The Unscrambler

Last updated
The Unscrambler X
Developer(s) CAMO Software
Stable release
10.1 / January 2011
Operating system Microsoft Windows
Type Multivariate statistics, Multivariate Analysis, Design of Experiments Chemometrics, Spectroscopy, Sensory analysis
License Proprietary
Website www.camo.com/unscrambler/

The Unscrambler X is a commercial software product for multivariate data analysis, used for calibration of multivariate data which is often in the application of analytical data such as near infrared spectroscopy and Raman spectroscopy, and development of predictive models for use in real-time spectroscopic analysis of materials.

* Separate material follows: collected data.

-- ==== Sys2Proof/Machine/Ops.lean ====
section
/-!
DEFINITION. Sys2Proof/Machine/Ops.lean: the named operations over contexts, streams, memory, storage codes, translation,
tokens, blocks and retirement, and taking, delivering and returning from an exception (R239 to R244).
-/

namespace Sys2Proof.Machine

/-! ### Lists by a key -/

/-- Inserts by key, behind equal keys. -/
def insertBy {α : Type} (key : α → Nat) (a : α) (l : List α) : List α :=
  match l with
  | [] => [a]
  | b :: rest => if key a < key b then a :: b :: rest else b :: insertBy key a rest

/-- Sorts by key, ascending; equal keys keep their order. -/
def sortBy {α : Type} (key : α → Nat) (l : List α) : List α := l.foldl (fun acc a => insertBy key a acc) []

/-- The first element of least key. -/
def leastBy {α : Type} (key : α → Nat) (l : List α) : Option α :=
  match l with
  | [] => none
  | a :: rest =>
    match leastBy key rest with
    | some b => if key b < key a then some b else some a
    | none => some a

/-! ### Streams and contexts -/

/-- Number of a stream in the order c, m, v, y (Table 11-2). -/
def strmIx (st : Strm) : Nat :=
  match st with
  | .c => 0
  | .m => 1
  | .v => 2
  | .y => 3

/-- The stream of a number. -/
def strmOf (n : Nat) : Strm :=
  match n with
  | 0 => .c
  | 1 => .m
  | 2 => .v
  | _ => .y

/-- All streams in the order c, m, v, y. -/
def allStrms : List Strm := [.c, .m, .v, .y]

/-- Die of a context: contexts are numbered 4 · global core + c (R5, R134). -/
def dieOf (k : Nat) : Nat := k / 64

/-- Quadrant of a compute die: rows and columns of the grid by pairs (R14). -/
def quadOf (die : Nat) : Nat := 2 * (die / 8) + die % 4 / 2

/-- One stream of a context. -/
def Ctx.strm (c : Ctx) (st : Strm) : StreamSt :=
  match st with
  | .c => c.sc
  | .m => c.sm
  | .v => c.sv
  | .y => c.sy

/-- Replaces one stream of a context. -/
def Ctx.setStrm (c : Ctx) (st : Strm) (x : StreamSt) : Ctx :=
  match st with
  | .c => { c with sc := x }
  | .m => { c with sm := x }
  | .v => { c with sv := x }
  | .y => { c with sy := x }

/-- Changes one stream of a context. -/
def Ctx.upStrm (c : Ctx) (st : Strm) (f : StreamSt → StreamSt) : Ctx := c.setStrm st (f (c.strm st))

/-- A context of the module. -/
def State.ctx (s : State) (k : Nat) : Ctx := s.ctxs.get k {}

/-- Replaces a context. -/
def State.setCtx (s : State) (k : Nat) (c : Ctx) : State := { s with ctxs := s.ctxs.set k c }

/-- Changes a context. -/
def State.upCtx (s : State) (k : Nat) (f : Ctx → Ctx) : State := s.setCtx k (f (s.ctx k))

/-- One stream of a context of the module. -/
def State.strm (s : State) (k : Nat) (st : Strm) : StreamSt := (s.ctx k).strm st

/-- Changes a stream. -/
def State.upStrm (s : State) (k : Nat) (st : Strm) (f : StreamSt → StreamSt) : State :=
  s.upCtx k fun c => c.upStrm st f

/-- The stream that executes. -/
def State.me (s : State) : StreamSt := s.strm s.cur.ctx s.cur.st

/-- The context that executes. -/
def State.here (s : State) : Ctx := s.ctx s.cur.ctx

/-- Changes the context that executes. -/
def State.upHere (s : State) (f : Ctx → Ctx) : State := s.upCtx s.cur.ctx f

/-- CYCLE of a die (R30): every step is one cycle of every die (notes/assumptions/4.md). -/
def State.cycle (s : State) (die : Nat) : BitVec 64 := s.cyc.get die 0 + BitVec.ofNat 64 s.now

/-- Whether a die is live (R47). -/
def State.isLive (s : State) (die : Nat) : Bool := !s.pf.left.contains die

/-- The live compute dies, ascending. -/
def State.liveCompute (s : State) : List Nat := (List.range 16).filter s.isLive

/-- A fresh identifier of a write, access or pending result. -/
def State.freshId (s : State) : State := { s with ord := { s.ord with nextId := s.ord.nextId + 1 } }
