/-- The misses that a die's 16 walkers work on, the oldest ones, each with its walk (R38). -/
def State.walks (s : State) (die : Nat) : List (Miss × Walk) :=
  ((s.mem.missq.get die []).take 16).map fun q => (q, s.walk die q.vf q.asid q.va)

/-- The walk of a miss has ended: its page enters the translation cache and the accesses that wait for the page go on, or the walk's fault
waits for its access (R37, R38). Corrections of table words it read are logged (R121). -/
def State.walkDone (s : State) (die : Nat) (q : Miss) (w : Walk) : State :=
  let e := s.pf.ase.get q.asid {}
  let s := if die < 16 ∧ !(s.ord.dvCheck.get die []).isEmpty
    then s.dvNoteOnce die (s.walkLocs die q.vf q.va (e.w1.toNat * 2 ^ 16) 0 4) else s
  let drop := fun (s : State) (size : Nat) =>
    let left := (s.mem.missq.get die []).filter fun e => !(e.vf == q.vf && e.asid == q.asid && e.va / 2 ^ size == q.va / 2 ^ size)
    { s with mem := { s.mem with missq := s.mem.missq.set die left } }
  match w with
  | .page gpa size rd w x => (drop s size).cacheEntry die ⟨q.asid, q.vf, size, q.va / 2 ^ size, gpa, rd, w, x⟩
  | .wait _ => s
  | r =>
    let (kind, level) := match r with | .bad k l => (k, l) | .err c => (8 + c, 0) | _ => (0, 0)
    let s := drop (match r with | .err _ => s.dropBadFill (1024 + die) | _ => s) 16
    s.setWalkBad die (s.mem.walkBad.get die [] ++ [⟨q.asid, q.vf, q.va / 2 ^ 16, kind, level⟩])

/-- `TRANSLATION_WALK_DONE`: of the walks under way the oldest that waits for no table line ends; the others ask for theirs (R36 to R38). -/
def execTranslationWalkDone (die : Nat) (s : State) : Out :=
  let ws := s.walks die
  let s := ws.foldl (fun s qw => match qw.2 with | .wait line => s.waitFill (1024 + die) die line qw.1.vf | _ => s) s
  .next (match ws.find? (fun qw => match qw.2 with | .wait _ => false | _ => true) with
    | some (q, w) => s.walkDone die q w
    | none => s)

/-! ### TLBINV (R39, Table 2-6) -/

/-- Whether TLBINV of a context names a cached translation: by SCOPE, one page, an identifier, or the partition. -/
def State.tlbinvHits (s : State) (k : Nat) (e : TlbEntry) : Bool :=
  let t := (s.ctx k).tlbinv.toNat
  match fld t 61 2 with
  | 0 => e.asid == fld t 52 9 && e.vpage == fld t 0 40 * 2 ^ 16 / 2 ^ e.size
  | 1 => e.asid == fld t 52 9
  | 2 => e.vf == (s.ctx k).vf
  | _ => false

/-- Whether TLBINV of a context names a walk that has failed and whose fault no access has taken yet. -/
def State.tlbinvStale (s : State) (k : Nat) (w : WalkBad) : Bool := s.tlbinvHits k ⟨w.asid, w.vf, 16, w.page, 0, false, false, false⟩
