/-- Every request addressed to a die that leaves, held anywhere, completes with code 2 (R47). -/
def State.completeTo (s : State) (x : Nat) : State := s.undeliverAll (fun t => dieOf t.toCtx == x && dieOf t.fromCtx != x) 2

/-- A die resets: its streams, views, caches and what travels to it or stands in it are gone, no home awaits its answers, and its counter
reads zero (R30, R47, R167, R182). -/
def State.resetDie (s : State) (x : Nat) : State :=
  let s := s.withdrawOn fun i => i.teams.any fun t => t.die == x
  let s := if x < 16 then s.loseInstances x 2 else s
  let mine := fun k => decide (k / 64 = x)
  let s := s.upStreams fun y => { y with outE := y.outE.filter fun o => o.die != x }
  let tiles := s.tiles.filter fun t => !((t.1.level == 0 && mine t.1.owner) ||
    (t.1.level == 1 && s.sched.insts.any fun i => i.teams.any fun p => p.team == t.1.owner && p.die == x))
  { s with
    cyc := s.cyc.set x (- BitVec.ofNat 64 s.now)
    ctxs := if x < 16 then s.ctxs.filter fun c => !mine c.1 else s.ctxs
    tiles := if x < 16 then tiles else s.tiles
    ord := { s.ord with
      dv := s.ord.dv.del x, dvCheck := s.ord.dvCheck.del x, propAt := s.ord.propAt.del x, ways := s.ord.ways.del x
      held := s.ord.held.map fun h => (h.1, { h.2 with wait := h.2.wait.filter (· ≠ x) })
      ua := s.ord.ua.map fun u => (u.1, u.2.1, u.2.2.1, u.2.2.2.filter (· ≠ x))
      fills := s.ord.fills.filter fun f => f.1 != x
      kHold := s.ord.kHold.filter fun h => h.die != x
      up := s.ord.up.filter fun u => u.die != x
      dn := s.ord.dn.filter fun d => d.die != x }
    mem := { s.mem with
      tlb := s.mem.tlb.del x, missq := s.mem.missq.del x, walkBad := s.mem.walkBad.del x
      window := s.mem.window.filter fun w => w.1 / 512 != x
      waiters := s.mem.waiters.filter fun w => w.1 != 1024 + x && !(decide (w.1 < 1024) && mine w.1)
      fillBad := s.mem.fillBad.filter fun w => w.who != 1024 + x && !(decide (w.who < 1024) && mine w.who) }
    fab := { s.fab with
      transit := s.fab.transit.filter fun t => dieOf t.toCtx != x && dieOf t.fromCtx != x && t.pkt.die != x
      slices := s.fab.slices.filter fun p => p.die != x
      railWait := s.fab.railWait.filter fun b => b.die != x
      beats := s.fab.beats.filter fun b => b.die != x
      routers := s.fab.routers.filter fun r => r.1 / 80 != x }
    pf := { s.pf with left := if s.pf.left.contains x then s.pf.left else s.pf.left ++ [x] } }

/-! ### Quiescing a die (R47) -/

/-- L0 begins to quiesce a die with phase 1: tables are installed with no transit through it. -/
def State.beginQuiesce (s : State) (die : Nat) : State :=
  ({ s with pf := { s.pf with phase := 1, tmo := false, leaving := die } }).reroute

/-- `DRST_GO`: a PF write of GO while PHASE = 0 starts quiescing a live compute or weight die; values above 31 are ignored (R47), and so
is a die that has left already (DESIGN CHOICE, notes/assumptions/61.md). -/
def execDrstGo (die : Nat) (s : State) : Out :=
  .next (let s := { s with pf := { s.pf with drstDie := die % 64 } }
    if s.pf.phase ≠ 0 ∨ 31 < die ∨ !s.isLive die then s else s.beginQuiesce die)

/-- `QUIESCE_START`: a quiesce that L0 starts itself begins once no other runs, in the order of the causes (R47). -/
def execQuiesceStart (s : State) : Out :=
  .next (match s.pf.phase, s.pf.quiesceQ with
    | 0, die :: rest =>
      let s := { s with pf := { s.pf with quiesceQ := rest } }
      if s.isLive die then s.beginQuiesce die else s
    | _, _ => s)

/-- The next phase of a quiesce, or the end of a rejoin (R47): 2 drain begins; 3 the neighbours send the die nothing more and it is no longer
live; 4 what is addressed to it completes with code 2; 5 it resets; 0 all is done, with the tables without it, and dies that no live path
reaches any more are quiesced in turn (R182). A rejoin ends with the home table loaded and the tables with the die. -/
def State.nextPhase (s : State) : State :=
  let x := s.pf.leaving
  let to_ := fun (s : State) (n : Nat) => { s with pf := { s.pf with phase := n } }
  match s.pf.phase with
  | 1 => to_ { s with pf := { s.pf with drainFrom := (s.cycle x).toNat } } 2
  | 2 => to_ { s with pf := { s.pf with left := if s.pf.left.contains x then s.pf.left else s.pf.left ++ [x] } } 3
  | 3 => to_ (s.completeTo x) 4
  | 4 => to_ (s.resetDie x) 5
  | 5 => (to_ s 0).reroute.quiesceStranded
  | 6 => (to_ { s with
      mem := { s.mem with homeCopy := s.mem.homeCopy.set x s.mem.home }
      pf := { s.pf with left := s.pf.left.filter (· ≠ x) } } 0).reroute
  | _ => s

/-- Dovetail entries in the transit buffers of a die: neither its own nor addressed to it. -/
def Transit.crosses (x : Nat) (t : Transit) : Bool := t.pkt.die == x && dieOf t.fromCtx != x && dieOf t.toCtx != x

/-- `QUIESCE_DRAIN_DONE`: the quiesce sequencer goes on to the next phase; from the drain only when the leaving die's transit buffers are
empty (R47). -/
def execQuiesceDrainDone (s : State) : Out :=
  .next (if s.pf.phase = 2 ∧ s.fab.transit.any (Transit.crosses s.pf.leaving) = true then s else s.nextPhase)

/-- What becomes of up-channel messages that are flushed with a code: an E, G or F completes with it, except that E and F of a failed
link, and every other message, are sent again (Table 8-6, R47). -/
def State.flushUps (s : State) (us : List Up) (code : Nat) (resendE : Bool) : State :=
  us.foldl (fun s u => match u.msg with
    | .g .. => (s.takeUp u).sendDn u.die u.line (u.failed code)
    | .e .. | .f => if resendE then s else (s.takeUp u).sendDn u.die u.line (u.failed code)
    | _ => s) s

/-- What becomes of down-channel messages that are flushed: GA is not sent again, nor C and P when a pending check recovers them; the
others are (Table 8-6, R182). -/
def State.flushDns (s : State) (ds : List Dn) (dropCp : Bool) : State :=
  ds.foldl (fun s d => match d.msg with
    | .ga .. => s.takeDn d
    | .c _ | .p _ => if dropCp then s.takeDn d else s
    | _ => s) s

/-- Messages by their places in a channel list. -/
def pickAt {α : Type} (l : List α) (is : List Nat) : List α := is.filterMap fun i => l[i]?

/-- `DRAIN_TIMEOUT`: after 65,536 cycles the packets that are left in the die's transit buffers (channel messages named by their places,
and dovetail entries) complete with code 7, TMO is set, and the quiesce goes on (R47). -/
def execDrainTimeout (ups dns : List Nat) (s : State) : Out :=
  .next (if s.pf.phase ≠ 2 ∨ (s.cycle s.pf.leaving).toNat < s.pf.drainFrom + 65536 then s
    else
      let us := pickAt s.ord.up ups
      let ds := pickAt s.ord.dn dns
      let s := ((s.flushUps us 7 false).flushDns ds false).undeliverAll (Transit.crosses s.pf.leaving) 7
      ({ s with pf := { s.pf with tmo := true } }).nextPhase)
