-- ==== Sys2Proof/Machine/Menu.lean ====
section
/-!
DEFINITION. Sys2Proof/Machine/Menu.lean: what can come next of itself, in one list: the order in which the module acts when no plan is
given goes round this list (DESIGN CHOICE, notes/assumptions/1.md). An entry whose conditions do not hold changes nothing.
-/

namespace Sys2Proof.Machine

/-- What can come next of itself: a stream's turn, or an event that needs nothing from outside, with the meaning `exec` gives it. -/
inductive Auto where
  | run (k : Nat) (st : Strm)
  | s2Read (k : Nat) (st : Strm) (cls : Nat)
  | s2aFill (k : Nat) (st : Strm) (cls : Nat)
  | s3EarlyStore (k : Nat) (st : Strm) (cls : Nat)
  | s4GlobalSend (k : Nat) (st : Strm) (cls : Nat)
  | s6Fence (k : Nat) (st : Strm) (cls : Nat)
  | globalAckTimeout (k : Nat) (st : Strm) (cls : Nat)
  | h1PlaceEarly (die line : Nat)
  | h2Propagate (line id : Nat)
  | h3Hold (die line : Nat)
  | h4Perform (line : Nat)
  | h5ServeFill (die line : Nat)
  | kMessage (die line : Nat)
  | v1Update (die line : Nat)
  | v2Confirm (die line : Nat)
  | v3Invalidate (die line : Nat)
  | v4FillReply (die line : Nat)
  | v5Propagated (die line : Nat)
  | s5GlobalDone (die line : Nat)
  | krMessage (die line : Nat)
  | errorCompletion (die line : Nat)
  | earlyStoreError (die line : Nat)
  | kStepCommit (k : Nat)
  | copyByteCommit (k : Nat)
  | weightDieQueryResult (k : Nat)
  | interlockedCompletion (k : Nat)
  | tlbinv (k : Nat)
  | tlbinvDone (k : Nat)
  | deadlock (k : Nat)
  | dovetailBind (k reg : Nat)
  | dovetailDelivery (k reg : Nat)
  | dovetailArrival (idx : Nat)
  | streamSave (k : Nat) (st : Strm)
  | translationWalkDone (die : Nat)
  | counterHalving (m : Nat)
  | migrationStart (m : Nat)
  | migrationCopyDone (m : Nat)
  | migrationAcksComplete (m : Nat)
  | missSignal (m : Nat)
  | admissionRateRise (m : Nat)
  | homeTableWriteComplete
  | firstTouchBind (slot : Nat)
  | pullFetch
  | eccWriteback
  | cardFetch
  | cardFetchDone
  | schedulerStep
  | saveAreaRetry
  | quiesceStart
  | quiesceDrainDone
  | budgetExhausted (inst : Nat)
  | epochRelease (key : Nat)
  | epochFree (key : Nat)
  | railInjection (die col : Nat) (south : Bool) (strip : Nat)
  | railBeatArrival (die col : Nat) (south : Bool) (strip : Nat)
deriving DecidableEq, Repr

/-- Contexts that run a grid point. -/
def State.liveCtxs (s : State) : List Nat := ((s.ctxs.filter fun e => e.2.live).map Prod.fst).eraseDups

/-- Class-queue transitions of a stream, for each class with an access in its queue (R170, R176, R180). -/
def State.queueActs (s : State) (k : Nat) (st : Strm) : List Auto :=
  (((s.strm k st).cq.flatMap Access.classes).eraseDups).flatMap fun cls =>
    [.s2Read k st cls, .s2aFill k st cls, .s3EarlyStore k st cls, .s4GlobalSend k st cls, .s6Fence k st cls, .globalAckTimeout k st cls]

/-- What a context does: its streams, their accesses, its engines, dovetails and stops. -/
def State.ctxActs (s : State) (k : Nat) : List Auto :=
  (allStrms.flatMap fun st => .run k st :: s.queueActs k st) ++
  [.kStepCommit k, .copyByteCommit k, .weightDieQueryResult k, .interlockedCompletion k, .tlbinv k, .tlbinvDone k, .deadlock k] ++
  ((List.range 6).flatMap fun r => [.dovetailBind k r, .dovetailDelivery k r]) ++
  (if (s.ctx k).sc.stopReq then allStrms.map fun st => .streamSave k st else [])

/-- What homes do with the messages on the up channels and with held lines (R171, R199). -/
def State.homeActs (s : State) : List Auto :=
  (s.ord.up.flatMap fun u => [.h1PlaceEarly u.die u.line, .h3Hold u.die u.line, .h5ServeFill u.die u.line, .kMessage u.die u.line]) ++
  (s.ord.held.map fun h => .h4Perform h.1) ++
  (s.ord.ua.map fun u => .h2Propagate u.1 u.2.1)

/-- What die views do with the messages on the down channels (R172, R199, R49, R436). -/
def State.viewActs (s : State) : List Auto :=
  s.ord.dn.flatMap fun d =>
    [.v1Update d.die d.line, .v2Confirm d.die d.line, .v3Invalidate d.die d.line, .v4FillReply d.die d.line, .v5Propagated d.die d.line,
     .s5GlobalDone d.die d.line, .krMessage d.die d.line, .errorCompletion d.die d.line, .earlyStoreError d.die d.line]

/-- What memory dies and translation do (02_package_memory.md, R74, R121). -/
def State.memActs (s : State) : List Auto :=
  ((s.mem.missq.filter fun e => !e.2.isEmpty).map fun e => .translationWalkDone e.1) ++
  ((List.range 4).flatMap fun m =>
    [.counterHalving m, .migrationStart m, .migrationCopyDone m, .migrationAcksComplete m, .missSignal m, .admissionRateRise m]) ++
  (((s.ord.up.filter fun u => u.msg.waits && decide (s.homeAt u = .bind)).map fun u => .firstTouchBind u.slot)) ++
  [.homeTableWriteComplete, .pullFetch, .eccWriteback]

/-- What the scheduler, the compare engine, the quiesce sequencer and the rails do (R16, R17, R47, R75, R112, R158). -/
def State.taskActs (s : State) : List Auto :=
  [.cardFetch, .cardFetchDone, .schedulerStep, .saveAreaRetry, .quiesceStart, .quiesceDrainDone] ++
  (s.sched.insts.map fun i => .budgetExhausted i.id) ++
  (s.prot.keys.flatMap fun e => [.epochRelease e.key, .epochFree e.key]) ++
  ((List.range s.fab.transit.length).map fun i => .dovetailArrival i) ++
  (s.fab.railWait.flatMap fun b => [.railInjection b.die b.col b.south b.src]) ++
  (s.fab.beats.flatMap fun b => [.railBeatArrival b.die b.col b.south b.dst])

/-- Everything that can come next of itself. -/
def State.menu (s : State) : List Auto :=
  s.taskActs ++ s.memActs ++ s.homeActs ++ s.viewActs ++ s.liveCtxs.flatMap s.ctxActs

/-- The scope that a context's TLBINV asks for (R39). -/
def State.tlbinvAct (s : State) (k : Nat) : Out :=
  match fld (s.ctx k).tlbinv.toNat 61 2 with
  | 0 => execTlbinvPage k s
  | 1 => execTlbinvAsid k s
  | _ => execTlbinvPartition k s

/-- Does what comes next of itself. -/
def State.auto (s : State) (a : Auto) : Out :=
  match a with
  | .run k st => s.runStream k st
  | .s2Read k st cls => .next (s.readHead k st cls 0)
  | .s2aFill k st cls => execS2aFill k st cls s
  | .s3EarlyStore k st cls => .next (s.storeHead k st cls 0)
  | .s4GlobalSend k st cls => execS4GlobalSend k st cls s
  | .s6Fence k st cls => execS6Fence k st cls s
  | .globalAckTimeout k st cls => execGlobalAckTimeout k st cls s
  | .h1PlaceEarly die line => execH1PlaceEarly die line s
  | .h2Propagate line id => execH2Propagate line id s
  | .h3Hold die line => execH3Hold die line s
  | .h4Perform line => execH4Perform line s
  | .h5ServeFill die line => execH5ServeFill die line s
  | .kMessage die line => execKMessage die line s
  | .v1Update die line => execV1Update die line s
  | .v2Confirm die line => execV2Confirm die line s
  | .v3Invalidate die line => execV3Invalidate die line s
  | .v4FillReply die line => execV4FillReply die line s
  | .v5Propagated die line => execV5Propagated die line s
  | .s5GlobalDone die line => execS5GlobalDone die line s
  | .krMessage die line => execKrMessage die line s
  | .errorCompletion die line => execErrorCompletion die line s
  | .earlyStoreError die line => execEarlyStoreError die line s
  | .kStepCommit k => execKStepCommit k s
  | .copyByteCommit k => execCopyByteCommit k s
  | .weightDieQueryResult k => execWeightDieQueryResult k s
  | .interlockedCompletion k => execInterlockedCompletion k s
  | .tlbinv k => s.tlbinvAct k
  | .tlbinvDone k => execTlbinvDone k s
  | .deadlock k => execDeadlock k s
  | .dovetailBind k reg => execDovetailBind k reg s
  | .dovetailDelivery k reg => execDovetailDelivery k reg s
  | .dovetailArrival idx => execDovetailArrival idx s
  | .streamSave k st => execStreamSave k st s
  | .translationWalkDone die => execTranslationWalkDone die s
  | .counterHalving m => execCounterHalving m s
  | .migrationStart m => execMigrationStart m s
  | .migrationCopyDone m => execMigrationCopyDone m s
  | .migrationAcksComplete m => execMigrationAcksComplete m s
  | .missSignal m => execMissSignal m s
  | .admissionRateRise m => execAdmissionRateRise m s
  | .homeTableWriteComplete => execHomeTableWriteComplete s
  | .firstTouchBind slot => .next (s.bindTouch slot (List.range 16))
  | .pullFetch => execPullFetch s
  | .eccWriteback => execEccWriteback s
  | .cardFetch => execCardFetch s
  | .cardFetchDone => execCardFetchDone s
  | .schedulerStep => execSchedulerStep s
  | .saveAreaRetry => execSaveAreaRetry s
  | .quiesceStart => execQuiesceStart s
  | .quiesceDrainDone => execQuiesceDrainDone s
  | .budgetExhausted inst => execBudgetExhausted inst s
  | .epochRelease key => execEpochRelease key s
  | .epochFree key => execEpochFree key s
  | .railInjection die col south strip => execRailInjection die col south strip s
  | .railBeatArrival die col south strip => execRailBeatArrival die col south strip s

/-- What the world does to the module's circuits (notes/assumptions/98.md). -/
def State.upset (s : State) (u : Upset) : State :=
  match u with
  | .arith h => { s with hits := s.hits ++ [h] }
  | .word w flip => s.flipWord w flip

/-- With no plan, the list of what can happen is gone round (notes/assumptions/1.md). -/
def State.ownAct (s : State) : Auto := s.menu.getD (s.turn % s.menu.length) .schedulerStep

/-- Cycles pass on a die (R30, notes/assumptions/4.md): one at most while something moves in the fabric. -/
def State.pass (s : State) (die n : Nat) : State :=
  { s with cyc := s.cyc.set die (s.cyc.get die 0 + BitVec.ofNat 64 (if s.fab.still then n else Nat.min n 1)) }

/-- Writes of the host that no window takes in recovery: every one but those of FWCTL (R133). -/
def refusedInRecovery (i : Instr) : Bool :=
  match i with
  | .registerWrite .pf off _ => !decide (0x4600 ≤ off ∧ off < 0x4610)
  | .registerWrite (.vf _) _ _ | .coolantWrite _ | .evtClear _ | .expertClear _ | .homeTableWrite .. | .ffmapWrite .. | .ownershipWrite .. => true
  | .pctlWrite .. | .wwinWrite .. | .queueEnable .. | .queueDrain .. | .queueAbort .. | .pidxWrite .. | .cheadWrite .. | .drstGo _ => true
  | .drstJoin _ | .dieRetire _ | .dieReturnToService _ | .scoreWrite .. | .checkpoint _ | .restore _ | .mcstatClear => true
  | _ => false

/-- An event that the plan names; an instruction of a stream is no event, and names nothing. -/
def State.happen (s : State) (i : Instr) : Out :=
  if i.isEvent && !(s.pf.recovery && refusedInRecovery i) then exec i s else .next s

/-! ### A word at the next fetch -/

/-- Where `withFetchWord` puts a word: behind a two-word header at address 0 of partition 0, identifier 0. -/
def fetchPc : Nat := 4

/-- Maps page 0 of identifier 0 of partition 0 for compute die 0, on slot 0, backed by frame 0 of memory die 0. -/
def State.mapPage0 (s : State) : State :=
  let tlb : List TlbEntry := [{ asid := 0, vf := 0, size := 16, vpage := 0, gpa := 0, rd := true, w := true, x := true }]
  let copy := (s.mem.homeCopy.get 0 []).set 0 0x80000000
  { s with
    mem := { s.mem with
      tlb := s.mem.tlb.set 0 (tlb ++ s.mem.tlb.get 0 [])
      homeCopy := s.mem.homeCopy.set 0 copy
      stage2 := s.mem.stage2.set 0 0x80000000 }
    pf := { s.pf with htwin := s.pf.htwin.set 0 { w0 := 0, w1 := 1 } } }

/-- Puts bytes at the start of slot 0, in memory and VALID in the view of compute die 0, from which code is fetched. -/
def State.putCode (s : State) (a : Nat) (bs : List Byte) : State :=
  let s := (s.hbmRaw a bs)
  let words := (List.range (bs.length / 8 + 2)).map (a / 8 + ·)
  let view := ((List.range bs.length).zip bs).foldl (fun (t : AMap DvByte) b => t.set (a + b.1) { valid := true, val := b.2 }) (s.ord.dv.get 0 [])
  { s with
    mem := { s.mem with hbmCheck := words.foldl (fun (t : AMap (BitVec 8)) w => t.del w) s.mem.hbmCheck }
    ord := { s.ord with dv := s.ord.dv.set 0 view } }

/-- Context 0 at a boundary of one stream, inside an open block, or outside for a header. -/
def Ctx.atWord (c : Ctx) (st : Strm) (header : Bool) : Ctx :=
  let bs : List Block := if header then [] else [⟨0, 4095, 1⟩]
  let x : StreamSt := { stat := .run, pc := fetchPc, fp := fetchPc, blocks := bs }
  let c := { c with live := true, vf := 0, team := { c.team with asid := 0 }, frec := [], regCheck := [], mustDeliver := false, vec := { c.vec with landing := [] } }
  (if st = .m ∨ st = .y then (if st = .m then { c with mat := { c.mat with queue := [] } } else { c with cpy := { c.cpy with queue := [] } }) else c).setStrm
    st x

/-- The module with a word of the opcode table at the next fetch: in context 0, in the stream in which the word is read, whose turn comes
next. -/
def State.placeWord (s : State) (nbits w : Nat) : State :=
  let (st, header) := match tableChoice nbits w with
    | some (st, i) => (st, isHeader i)
    | none => (.c, false)
  let s := s.mapPage0.putCode fetchPc (tableBytes nbits w)
  let own := (List.range 3).foldl (fun (t : AMap (BitVec 32)) e => t.set e 0x40000000) s.pf.own
  let pctl := s.pf.pctl.map fun p => (p.1, { p.2 with w0 := p.2.w0 &&& 0xBFFFFFFF })
  { s with
    plan := .run 0 st :: s.plan
    rot := s.rot.set 0 3
    pf := { s.pf with left := s.pf.left.filter (· ≠ 0), own := own, pctl := pctl } }.setCtx 0 ((s.ctx 0).atWord st header)

end Sys2Proof.Machine
end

The software was originally developed in 1986 by Harald Martens [1] and later by CAMO Software.

Functionality

The Unscrambler X was an early adaptation of the use of partial least squares (PLS). [2] Other techniques supported include principal component analysis (PCA), [3] 3-way PLS, multivariate curve resolution, design of experiments, supervised classification, unsupervised classification and cluster analysis. [4]

The software is used in spectroscopy (IR, NIR, Raman, etc.), chromatography, and process applications in research and non-destructive quality control systems in pharmaceutical manufacturing, [5] [6] sensory analysis [7] [8] and the chemical industry. [9] [10]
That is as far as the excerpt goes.